Required action:
An identical reprint of the entire listing below is expected.

Record extracts:
/-! ## Reads of H.DRBG (R417) -/

/-- One generate of 512 bytes. -/
def Expander.generate (x : Expander) : Expander :=
  let r := drbgGen (natBE 32 x.key.toNat) (natBE 16 x.v.toNat) 32
  { x with key := BitVec.ofNat 256 (beNat r.2.1), v := BitVec.ofNat 128 (beNat r.2.2), buffer := x.buffer ++ r.1, generates := x.generates + 1 }

/-- An expander after the generates that a read of `n` bytes waits for, one whenever the buffer holds too few (Table 14.3). -/
def Expander.filled (x : Expander) (n : Nat) : Expander :=
  Nat.repeat (fun (x : Expander) => if x.buffer.length < n then x.generate else x) (ceilDiv n 512) x

/-- Whether a read of H.DRBG is served: it is seeded, no required reseed blocks its generates, no test holds it or failed. -/
def State.hubReady (s : State) : Bool :=
  s.entropy.hub.seeded && !s.entropy.hub.required && !s.entropy.hub.katFailed && !s.steward.holds.contains (srcHub 0x0C)

/-- What the Steward or the caddy unit reads from H.DRBG. A read that stalls ends with bits of a later seed, which are free (log
entry 23). -/
def State.hubBytes (s : State) (n : Nat) : Bytes := if s.hubReady then (s.entropy.hub.filled n).buffer.take n else s.freeBytes n

/-- The state after such a read. -/
def State.hubRead (s : State) (n : Nat) : State :=
  if s.hubReady then
    let x := s.entropy.hub.filled n
    { s with entropy := { s.entropy with hub := { x with buffer := x.buffer.drop n } } }
  else s.drawnBytes n

/-! ## The recorder's counters (R490, R493) -/

/-- A record no update has reached. -/
def Rec.blank : Rec :=
  { gen := 0, tailGen := 0, firstCycle := 0, firstHours := 0, lastCycle := 0, lastHours := 0, body := [] }

/-- Update a record in the order of R493: the head generation, the body and stamps, the tail generation. -/
def State.updateRec (s : State) (n : Nat) (f : List Int → List Int) : State :=
  let r := s.recorder.records.get n Rec.blank
  let g := r.gen + 1
  let first := r.gen == 0
  let r' : Rec :=
    { gen := g, tailGen := g,
      firstCycle := if first then s.recorder.cycles else r.firstCycle,
      firstHours := if first then s.recorder.hours else r.firstHours,
      lastCycle := s.recorder.cycles, lastHours := s.recorder.hours, body := f r.body }
  { s with recorder := { s.recorder with records := s.recorder.records.set n r' } }

/-- Add to a counter of a record of type 0x03; an 8-byte counter wraps (R489). -/
def bumpCounter (i : Nat) (k : Nat) (body : List Int) : List Int :=
  let b := body ++ List.replicate (27 - body.length) 0
  modNth (fun x => (x + k) % 2 ^ 64) i b

/-- Count an event in a recorder counter. -/
def State.count (s : State) (rec i : Nat) : State := s.updateRec rec (bumpCounter i 1)

/-- Ask for a flush of the recorder buffer (R492). -/
def State.flushWanted (s : State) : State := { s with recorder := { s.recorder with pendingFlush := true } }

/-! ## Junction temperatures (R532) -/

/-- The hottest junction in 0.1 °C. -/
def State.hottest (s : State) : Int := (List.range 36).foldl (fun a c => max a (s.cluster c).temp) s.power.hubTemp

/-- Whether PMB_ALERT_N is low: a junction is at or above 100 °C. -/
def State.pmbLow (s : State) : Bool := decide (1000 ≤ s.hottest)

/-- PMB_ALERT_N follows a change of the temperatures. -/
def State.tempChange (s t : State) : State := if s.pmbLow = t.pmbLow then t else t.emit (.pmbAlert t.pmbLow)

/-! ## Function events and interrupts (R333) -/

/-- Whether a vector is masked, by the function's mask or its MSI-X entry, which is masked at reset under the PCIe specification
(PRESUMED, log entry 9). -/
def Func.masked (f : Func) (vec : Nat) : Bool := f.msixMask || (f.msix.get (4 * vec + 3) 1).getLsbD 0

/-- Send a message-signalled interrupt on a vector where MSI-X is enabled; a masked one is left pending in the PBA. -/
def State.msix (s : State) (fn vec : Nat) : State :=
  let f := s.func fn
  if f.vectors ≤ vec ∨ !f.msixEnable then s
  else if f.masked vec then s.setFunc fn { f with pba := if f.pba.contains vec then f.pba else f.pba ++ [vec] }
  else s.emit (.msix fn vec)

Finished exercise:
/-! ## Reads of H.DRBG (R417) -/

/-- One generate of 512 bytes. -/
def Expander.generate (x : Expander) : Expander :=
  let r := drbgGen (natBE 32 x.key.toNat) (natBE 16 x.v.toNat) 32
  { x with key := BitVec.ofNat 256 (beNat r.2.1), v := BitVec.ofNat 128 (beNat r.2.2), buffer := x.buffer ++ r.1, generates := x.generates + 1 }

/-- An expander after the generates that a read of `n` bytes waits for, one whenever the buffer holds too few (Table 14.3). -/
def Expander.filled (x : Expander) (n : Nat) : Expander :=
  Nat.repeat (fun (x : Expander) => if x.buffer.length < n then x.generate else x) (ceilDiv n 512) x

/-- Whether a read of H.DRBG is served: it is seeded, no required reseed blocks its generates, no test holds it or failed. -/
def State.hubReady (s : State) : Bool :=
  s.entropy.hub.seeded && !s.entropy.hub.required && !s.entropy.hub.katFailed && !s.steward.holds.contains (srcHub 0x0C)

/-- What the Steward or the caddy unit reads from H.DRBG. A read that stalls ends with bits of a later seed, which are free (log
entry 23). -/
def State.hubBytes (s : State) (n : Nat) : Bytes := if s.hubReady then (s.entropy.hub.filled n).buffer.take n else s.freeBytes n

/-- The state after such a read. -/
def State.hubRead (s : State) (n : Nat) : State :=
  if s.hubReady then
    let x := s.entropy.hub.filled n
    { s with entropy := { s.entropy with hub := { x with buffer := x.buffer.drop n } } }
  else s.drawnBytes n

/-! ## The recorder's counters (R490, R493) -/

/-- A record no update has reached. -/
def Rec.blank : Rec :=
  { gen := 0, tailGen := 0, firstCycle := 0, firstHours := 0, lastCycle := 0, lastHours := 0, body := [] }

/-- Update a record in the order of R493: the head generation, the body and stamps, the tail generation. -/
def State.updateRec (s : State) (n : Nat) (f : List Int → List Int) : State :=
  let r := s.recorder.records.get n Rec.blank
  let g := r.gen + 1
  let first := r.gen == 0
  let r' : Rec :=
    { gen := g, tailGen := g,
      firstCycle := if first then s.recorder.cycles else r.firstCycle,
      firstHours := if first then s.recorder.hours else r.firstHours,
      lastCycle := s.recorder.cycles, lastHours := s.recorder.hours, body := f r.body }
  { s with recorder := { s.recorder with records := s.recorder.records.set n r' } }

/-- Add to a counter of a record of type 0x03; an 8-byte counter wraps (R489). -/
def bumpCounter (i : Nat) (k : Nat) (body : List Int) : List Int :=
  let b := body ++ List.replicate (27 - body.length) 0
  modNth (fun x => (x + k) % 2 ^ 64) i b

/-- Count an event in a recorder counter. -/
def State.count (s : State) (rec i : Nat) : State := s.updateRec rec (bumpCounter i 1)

/-- Ask for a flush of the recorder buffer (R492). -/
def State.flushWanted (s : State) : State := { s with recorder := { s.recorder with pendingFlush := true } }

/-! ## Junction temperatures (R532) -/

/-- The hottest junction in 0.1 °C. -/
def State.hottest (s : State) : Int := (List.range 36).foldl (fun a c => max a (s.cluster c).temp) s.power.hubTemp

/-- Whether PMB_ALERT_N is low: a junction is at or above 100 °C. -/
def State.pmbLow (s : State) : Bool := decide (1000 ≤ s.hottest)

/-- PMB_ALERT_N follows a change of the temperatures. -/
def State.tempChange (s t : State) : State := if s.pmbLow = t.pmbLow then t else t.emit (.pmbAlert t.pmbLow)

/-! ## Function events and interrupts (R333) -/

/-- Whether a vector is masked, by the function's mask or its MSI-X entry, which is masked at reset under the PCIe specification
(PRESUMED, log entry 9). -/
def Func.masked (f : Func) (vec : Nat) : Bool := f.msixMask || (f.msix.get (4 * vec + 3) 1).getLsbD 0

/-- Send a message-signalled interrupt on a vector where MSI-X is enabled; a masked one is left pending in the PBA. -/
def State.msix (s : State) (fn vec : Nat) : State :=
  let f := s.func fn
  if f.vectors ≤ vec ∨ !f.msixEnable then s
  else if f.masked vec then s.setFunc fn { f with pba := if f.pba.contains vec then f.pba else f.pba ++ [vec] }
  else s.emit (.msix fn vec)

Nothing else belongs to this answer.